WHAT DOES THIS MEAN?
- A lot of physical, intellectual and emotional effort is involved in a deal. It is absolutely normal to feast the deal and then go to earn a well-earned sleep for some hours…
- The day after, energy is often low, and in the first weeks, the VC starts to implement reporting channels and reporting tools. Not willing to destabilize the business, the first period is quite “hands-off”.
- The seller and eventually his management team, who are exhausted by the process, have somewhat lost direct contact from operations during the deal and must at the same time adjust to their new position and role.
- After some weeks/months, the VC sees the results follow a lower curve than the expected forecast. Meetings, tension follow. The first difficult time in a couple is a confidence-test. So no harsh decisions on first feelings are made, especially as the VC managers are not always sure of the origin of the problem.
- Time is lost, between 3 to 12 months on average, before dialogue and actions are aligned between VC and management.
- On a deal where the average exit is after 5 years, and where value must increase exponentially with the years, one year lost can signify 50% lost on final value.
THIS IS AVOIDABLE
OBJECTIVES OF THE CURE
- Avoid the post acquisition dip
- Inject positive energy in the partners and between the partners: create an ALLIANCE.
- Improve communication between the new investor and the management team.
- Prove the added value of the investors, their professional approach of a real partnership
- Improve operations.
- Help detect the quality of the management team, and inform the VC on possible / necessary improvements or changes.
- Set up effective and efficient reporting, useful for the management team and compliant with the demands of the VC.
- Secure the investment.
HOW IT WORKS
Services that Arrowstone can provide
1 – Executive Search or Interim Management:
From the start, it is clear the General Manager wants to quit at short/medium notice, or must be replaced. Or major top management & business development management functions must be filled in.

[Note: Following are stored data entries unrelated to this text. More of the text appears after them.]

-- ==== Sys2Proof/Tests/Slice0.lean ====
section
/-! SUPPORT. Tests of the model against words and results that the spec gives, and for every statement with hypotheses a state and
operands that meet them. -/

namespace Sys2Proof.Tests

-- One theorem after another: each is a computation in the kernel, and many at once would fill the memory.
set_option Elab.async false

open Sys2Proof Sys2Proof.Machine

/-! ### Helpers -/

/-- A stream in IMEM of an engine of width `aw`, started (00_scope R5, 70 R312). -/
def loadedAt (aw : Nat) (bytes : List Byte) (cap : Nat) : State :=
  State.start { State.resetAt aw with
    imem := Memory.writeBytes [] 0 bytes
    inLen := BitVec.ofNat aw bytes.length
    outCap := BitVec.ofNat aw cap }

/-- The same at the default width. -/
def loaded (bytes : List Byte) (cap : Nat) : State := loadedAt 32 bytes cap

/-- An output of some bytes, with a capacity and the length of the match in progress. -/
def written (bytes : List Byte) (cap len : Nat) : State :=
  { State.reset with
    omem := Memory.writeBytes [] 0 bytes
    outPos := BitVec.ofNat 32 bytes.length
    outCap := BitVec.ofNat 32 cap
    fsm := .symbol
    matchLen := BitVec.ofNat 9 len }

/-- The run decoder at an index, the entry before it given and 9 elsewhere. -/
def atIndex (idx total : Nat) (v : BitVec 4) : State :=
  { State.reset with
    idx := BitVec.ofNat 9 idx
    total := BitVec.ofNat 9 total
    lens := (Vector.replicate Config.CAP_LENS 9).setIfInBounds (idx - 1) v
    fsm := .dynLengths }

/-- The answer is a next state with this property. -/
def nextWith (r : Result) (p : State → Bool) : Bool :=
  match r with
  | .next t => p t
  | .fault _ => false
  | .refused _ => false

theorem exists_of_nextWith {r : Result} {p : State → Bool} (h : nextWith r p = true) : ∃ t, r = .next t ∧ p t = true := by
  cases r with
  | next t => exact ⟨t, rfl, h⟩
  | fault _ => cases h
  | refused _ => cases h

/-- The output of a state, from address 0 to `out_pos`. -/
def output (s : State) : List Byte := Memory.readBytes s.omem 0 s.outPos.toNat

/-! ### Well-formedness: one ill-formed term for each check -/

theorem test_wf_dyn : Instr.wf (.dynhdr 0 0 0 [1, 0, 0]) = false ∧ Instr.wf (.dynhdr 0 0 0 [1, 0, 0, 0]) = true := by decide

theorem test_wf_cl : Head.wf (.cl 19 0) = false ∧ Head.wf (.cl 16 4) = false ∧ Head.wf (.cl 15 1) = false ∧
    Head.wf (.cl 18 127) = true := by decide

theorem test_wf_ll : Head.wf (.ll 288 0) = false ∧ Head.wf (.ll 265 2) = false ∧ Head.wf (.ll 285 1) = false ∧
    Head.wf (.ll 284 31) = true := by decide

theorem test_wf_dist : Head.wf (.dist 32 0) = false ∧ Head.wf (.dist 3 1) = false ∧ Head.wf (.dist 29 8192) = false ∧
    Head.wf (.dist 29 8191) = true := by decide

/-! ### Decoding: every element from the words of the spec -/

/-- 30 R91, opcode_table: the three stream bits of each header. -/
theorem test_decode_headers :
    decodeElement listSource .header [true, false, false] = .ok (.blockStored 1) [] ∧
    decodeElement listSource .header [false, true, false] = .ok (.blockFixed 0) [] ∧
    decodeElement listSource .header [true, false, true] = .ok (.blockDynamic 1) [] ∧
    decodeElement listSource .header [false, true, true] = .ok (.blockReserved 0) [] := by decide +kernel
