-- ==== Sys2Proof/Config.lean ====
section
/-!
DEFINITION. Sys2Proof/Config.lean: the parameters the spec leaves open (spec/00_scope.md R7) and the model's free values.
Nothing in this file gives an open parameter or a free value a value that a proof could see: the `opaque` constants have no body.
-/

namespace Sys2Proof

/-- The open parameters of R7, under the spec's names. The block never writes them (they are configuration, R131); they are
carried in `State.params` so that a statement about every state is a statement about every choice of them (entry 3). -/
structure Params where
  /-- `N_PINS`: how many pin identifiers the platform maps; the valid pins are 0 to `N_PINS`-1. -/
  nPins : Nat
  /-- `REG_MODE`: number of the PWM chip's mode register. -/
  regMode : Byte
  /-- `REG_PRESCALE`: number of the prescaler register. -/
  regPrescale : Byte
  /-- `REG_CH_BASE`: channel-register address of channel 0. -/
  regChBase : Byte
  /-- `CH_STRIDE`: register-number distance between consecutive channels. -/
  chStride : Int
  /-- `MODE_RESET`: value written to reset the mode register. -/
  modeReset : Byte
  /-- `MODE_SLEEP_BIT`: bit set to put the chip to sleep. -/
  modeSleepBit : Byte
  /-- `MODE_KEEP_MASK`: bits of the old mode kept when going to sleep. -/
  modeKeepMask : Byte
  /-- `MODE_RUN_BITS`: bits set by the final write that restarts the chip with auto-increment. -/
  modeRunBits : Byte
  /-- `CS_SPEED_MAX`: magnitude of the continuous-servo speed range. -/
  csSpeedMax : Nat
  /-- `CS_NEUTRAL_US`: the continuous profile's stopped pulse width. -/
  csNeutralUs : Rat
  /-- `CS_DEFLECT_US`: the continuous profile's fixed deflection. -/
  csDeflectUs : Rat
  /-- `CS_MIN_US`: least pulse width of the continuous profile. -/
  csMinUs : Rat
  /-- `CS_MAX_US`: greatest pulse width of the continuous profile. -/
  csMaxUs : Rat
  /-- `ANG_PW0_US`: angle profile, pulse width at normalised angle 0. -/
  angPw0Us : Rat
  /-- `ANG_PW270_US`: angle profile, pulse width at normalised angle 270. -/
  angPw270Us : Rat
  /-- `ANG_MIN_US`: least pulse width of the angle profile. -/
  angMinUs : Rat
  /-- `ANG_MAX_US`: greatest pulse width of the angle profile. -/
  angMaxUs : Rat
  /-- `WIDE_PW0_US`: wide profile, pulse width at normalised angle 0. -/
  widePw0Us : Rat
  /-- `WIDE_PW360_US`: wide profile, pulse width at the excluded end 360. -/
  widePw360Us : Rat
  /-- `WIDE_MIN_US`: least pulse width of the wide profile. -/
  wideMinUs : Rat
  /-- `WIDE_MAX_US`: greatest pulse width of the wide profile. -/
  wideMaxUs : Rat
  /-- `MP3_CMD_PLAY`: command byte of play. -/
  mp3CmdPlay : Byte
  /-- `MP3_CMD_STOP`: command byte of stop. -/
  mp3CmdStop : Byte
  /-- `MP3_CMD_NEXT`: command byte of next. -/
  mp3CmdNext : Byte
  /-- `MP3_CMD_PREV`: command byte of prev. -/
  mp3CmdPrev : Byte
  /-- `MP3_CMD_VOL`: command byte of setVolume. -/
  mp3CmdVol : Byte
  /-- `MP3_CMD_PLAYNUM`: command byte of playFileByNumber. -/
  mp3CmdPlaynum : Byte
  /-- `MP3_CMD_PLAYNAME`: command byte of playFileByName. -/
  mp3CmdPlayname : Byte
  /-- `UART_FORMAT`: data bits, parity and stop bits of the UART, as an uninterpreted number: no rule computes with it (U8,
  entry 11). -/
  uartFormat : Nat
deriving DecidableEq, Repr, Inhabited

/-- The constraints R7 puts on the open parameters. -/
abbrev Params.Valid (p : Params) : Prop :=
  1 ≤ p.nPins ∧ 0 < p.csSpeedMax ∧ p.csMinUs ≤ p.csMaxUs ∧ p.angMinUs ≤ p.angMaxUs ∧ p.wideMinUs ≤ p.wideMaxUs

/-- A choice of parameters made to meet the constraints of R7; it changes nothing in a choice that already meets them
(`Params.normalise_of_valid`), so it shuts out no choice R7 allows. -/
def Params.normalise (p : Params) : Params :=
  { p with
    nPins := max 1 p.nPins
    csSpeedMax := max 1 p.csSpeedMax
    csMaxUs := max p.csMinUs p.csMaxUs
    angMaxUs := max p.angMinUs p.angMaxUs
    wideMaxUs := max p.wideMinUs p.wideMaxUs }

/-- FREE VALUE (entry 3): some choice of the open parameters. No body: nothing can be proved of its fields. -/
opaque Config.anyParams : Params

/-- The open parameters of the machine that starts at reset: any choice that meets R7's constraints. -/
def Config.params : Params := Config.anyParams.normalise

/-- FREE VALUE (entry 4): the byte the PWM chip answers at the n-th draw that no listed answer serves (R75, U1). -/
opaque Config.readAnswer : Nat → Byte

/-- FREE VALUE (entry 4): the width the sensor answers at the n-th draw that no listed answer serves (R173, U2): any number in
[0, 25000]. -/
opaque Config.pulseAnswer : Nat → PulseWidth

/-- FREE VALUE (entry 5): what `RES` holds after reset, which R32 leaves unspecified (U3: "any value (drawn once at reset)"). -/
opaque Config.resAtReset : Word

end Sys2Proof
end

Arrowstone will prove a competitive business partner to help find qualified and over-performing managers, interim or permanent.
This manager will have an in-depth knowledge of the sector; will be an experienced general manager with real familiarity with SME or family-owned businesses, and also experience of the expectations and working of private equity. A real hands-on man with a strong strategic ability.
Arrowstone will provide effective “shadow management” and technical support to optimize success
2 – Coaching of the post-acquisition transition phase:
Top management is efficient and motivated to continue the project. This is an assumption that must prove right in the facts.
The acquisition is also often the result of the feeling of the seller having reached some of his limits, in management, sales, finance or other areas. But a feeling is not always conscious, and consciousness is not always acceptance…
Arrowstone therefore proposes to put in place a “coach” from day one.
The idea is to have an experienced coach with manager experience acting as “challenging partner” and “liaison officer”.
His involvement can be full-time or part-time.
3 -Providing quality Board Members :
Building a quality Board, Statutory or Advisory, is key to orient and support the Executive Management. Arrowstone has a broad expertise in providing the portfolio company with Non Executive Board Members with strong market experience, strategic insight and international contacts.
4 – Assesment of the Management Team
Arrowstone proposes also Assessments of the Management Team, based on state-of-the-art methods who assess the actual management level, the potential of the managers and the team dynamics.
THINK OUT-OF-THE BOX.
All the potential buyers in the sector or in the investment sector will be identified during the “management phase”.
But it could be that the company has an exceptional value for “out of scope” actors.
Arrowstone can help the VC assemble an “exit advisory board” helping you to brainstorm on and define alternative exit opportunities. Their contacts will help open doors and create trust with potential buyers.